THE PROBLEM:
Print the records below from the first line through the line containing "namespace Sys2Proof.Machine", both included, word for word.

SUPPLIED DATA:
-- ==== Sys2Proof/Machine/Ops.lean ====
section
/-! DEFINITION. The named operations over the state: answering a command, failing a command (the one shared operation of
every error, spec/60_exceptions.md R135), writing the registers, the hardware reset, and taking the host's next event. -/

namespace Sys2Proof.Machine

/-- The command ends with this status and this DATA (spec/00_scope.md 4.4, respond): one response word joins those given. -/
def State.respond (s : State) (st : Status) (data : Data) : State :=
  { s with out := s.out ++ [{ st := st, data := data }] }

/-- raise: the command ends with an error. R1, R2, R3, K, W and KV keep their values and DATA is 0; nothing is saved or
recorded, there is no handler to enter and so nothing to return from (spec/60_exceptions.md R135, R136, R140). -/
def State.raise (s : State) (st : Status) : State :=
  s.respond st 0x0000#16

/-- Write of the three shift registers. -/
def State.setRegs (s : State) (g : Regs) : State :=
  { s with regs := g }

/-- Write of the key register, the whole 64 bits at once (spec/10_state.md R17). -/
def State.setKey (s : State) (key : Key) : State :=
  { s with k := key }

/-- Write of the width register (spec/10_state.md R15). -/
def State.setWidth (s : State) (w : WidthReg) : State :=
  { s with w := w }

/-- The hardware reset: KV = 0, W = 0; R1, R2, R3 and K hold unspecified values, here free values (log 2). No response is
given (spec/70_reset_and_hazards.md R150, R151). -/
def State.hreset (s : State) : State :=
  { s with
    regs := { r1 := Config.hresetR1 s.free, r2 := Config.hresetR2 s.free, r3 := Config.hresetR3 s.free }
    k := Config.hresetK s.free
    w := 0#2
    kv := false
    free := s.free + 1 }

/-- The host's next event and the state from which it is served; none when the host has stopped or not yet issued one
(spec/20_memory.md R36). -/
def State.nextEvent (s : State) : Option (HostEvent × State) :=
  match s.input with
  | [] => none
  | e :: rest => some (e, { s with input := rest })

/-- The host does e next, before whatever it was going to do. -/
def State.place (s : State) (e : HostEvent) : State :=
  { s with input := e :: s.input }

end Sys2Proof.Machine
end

SOLUTION FOR THIS TASK:
-- ==== Sys2Proof/Machine/Ops.lean ====
section
/-! DEFINITION. The named operations over the state: answering a command, failing a command (the one shared operation of
every error, spec/60_exceptions.md R135), writing the registers, the hardware reset, and taking the host's next event. -/

namespace Sys2Proof.Machine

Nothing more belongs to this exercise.